Я сын батрака. Книга 1
Шрифт:
Я не курил, но после обеда иногда подходил к столику, где сидели работники цеха и с ними разговаривал, пока было время обеда. В одной из таких посиделок Иван решил меня упрекнуть тем, что я мало зарабатываю, я ему возразил, что если бы ты работал на моем месте, то ещё меньше бы зарабатывал. Он парировал тем, что я не умею работать, и начал надо мной посмеиваться и всякие колкости бросать в мой адрес. Мне это надоело, и я его плечом толкнул так, что он полетел со скамейки на землю. Иван вскочил, взъерошенный, маленького роста, белобрысый, полный, фигура у него была квадратная, засунул руку в карман, вытащил из него нож и бросился на меня. Я не дал ему даже замахнуться рукой, зарядил ему с правой так, что выбил ему два зуба, разбил обе губы и нос. Он грозился мне всякими карами, на что я ему ответил: «Будешь язык распускать, в следующий раз, больше получишь». Иван ушёл в медсанчасть, а я в цех работать.
Я думал, что он пойдёт к начальству жаловаться, и меня скоро вызовут к следователю на допрос, но в этот день меня не вызвали, и на другой то же, а через
Вскоре он вставил зубы и ходил по цеху сиял золотой улыбкой, хотя зубы были позолоченные, но смотрелись как золотые. Вот так мирно завершилась эта непростая ситуация.
ЧЁРНАЯ ПОЛОСА ГЕРТЫ
Казалось бы, в нашем цеху всё наладилось, но только не у Герты, она, в самом деле, попала в чёрную полосу. Сначала уехал Михаил Крамаренко, её кормилец, а совсем не так давно с ней случилась беда. Рабочий день уже шёл к обеду, я заканчивал сборку двигателя и торопился, чтобы к обеду отдать его Виктору Клименко на обкатку, и вдруг в цехе прогремел взрыв, да такой мощности, как будто где-то в районе заливочной выстрелили из пушки танка. Я сразу понял, взрыв мог произойти только в заливочной мастерской, там самое взрывоопасное место, потому что там огонь, да ещё Герта паяла горелкой бензобаки. Я бросил гаечный ключ и бегом в заливочную, открываю дверь и вижу, вся мастерская затянута дымом, на полу лежит Герта, раскинув руки в стороны. В стороне от неё лежала горелка с языком пламени, а в другой стороне лежал разорванный бензобак.

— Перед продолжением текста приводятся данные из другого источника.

-- ==== Sys2Proof/Machine/Operands.lean ====
section
/-! DEFINITION. The operand forms and the advance of PC (spec/42_load_store_data.md R108; spec/30_encoding.md R52;
spec/10_state.md R13, R14). The machine has register operands, register-indirect addresses and one immediate byte, and
no other form. -/

namespace Sys2Proof.Machine

/-- The register-indirect address of LD and ST: the whole of `x[a]` (R108). -/
def indirectAddress (s : State) (a : Reg) : Byte := s.reg a

/-- The address after the opcode byte: of the immediate in a 2-byte instruction, of the next instruction after a 1-byte
one; it wraps (R13, R32). -/
def afterOpcode (s : State) : Byte := increment s.pc

/-- The address after a 2-byte instruction; it wraps (R14). -/
def afterImmediate (s : State) : Byte := increment (increment s.pc)

/-- `PC <- pc0 + 1`, the end of every 1-byte instruction but JMPR (R14). -/
def State.advance (s : State) : State := { s with pc := afterOpcode s }

end Sys2Proof.Machine
end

Я сразу понял, в чём дело. Герта, как следует, бензобак не пропарила и начала паять. От нагрева бензиновые газы скопились, вот он и взорвался прямо в её руках. Но сейчас рассуждать нет времени, надо устранить последствия взрыва и оказать помощь Герте. Я погасил горелку и стал поднимать Герту с пола, в это время подбежал Витя Клименко и ещё кто-то. Я вижу, что лицо Герты обожжено, а когда приподнял её, то увидел, что и руки сильно обожжены. Виктору Клименко говорю: «Витя, быстрее беги к дежурному по заводу за машиной, Герту надо срочно вести в наш госпиталь».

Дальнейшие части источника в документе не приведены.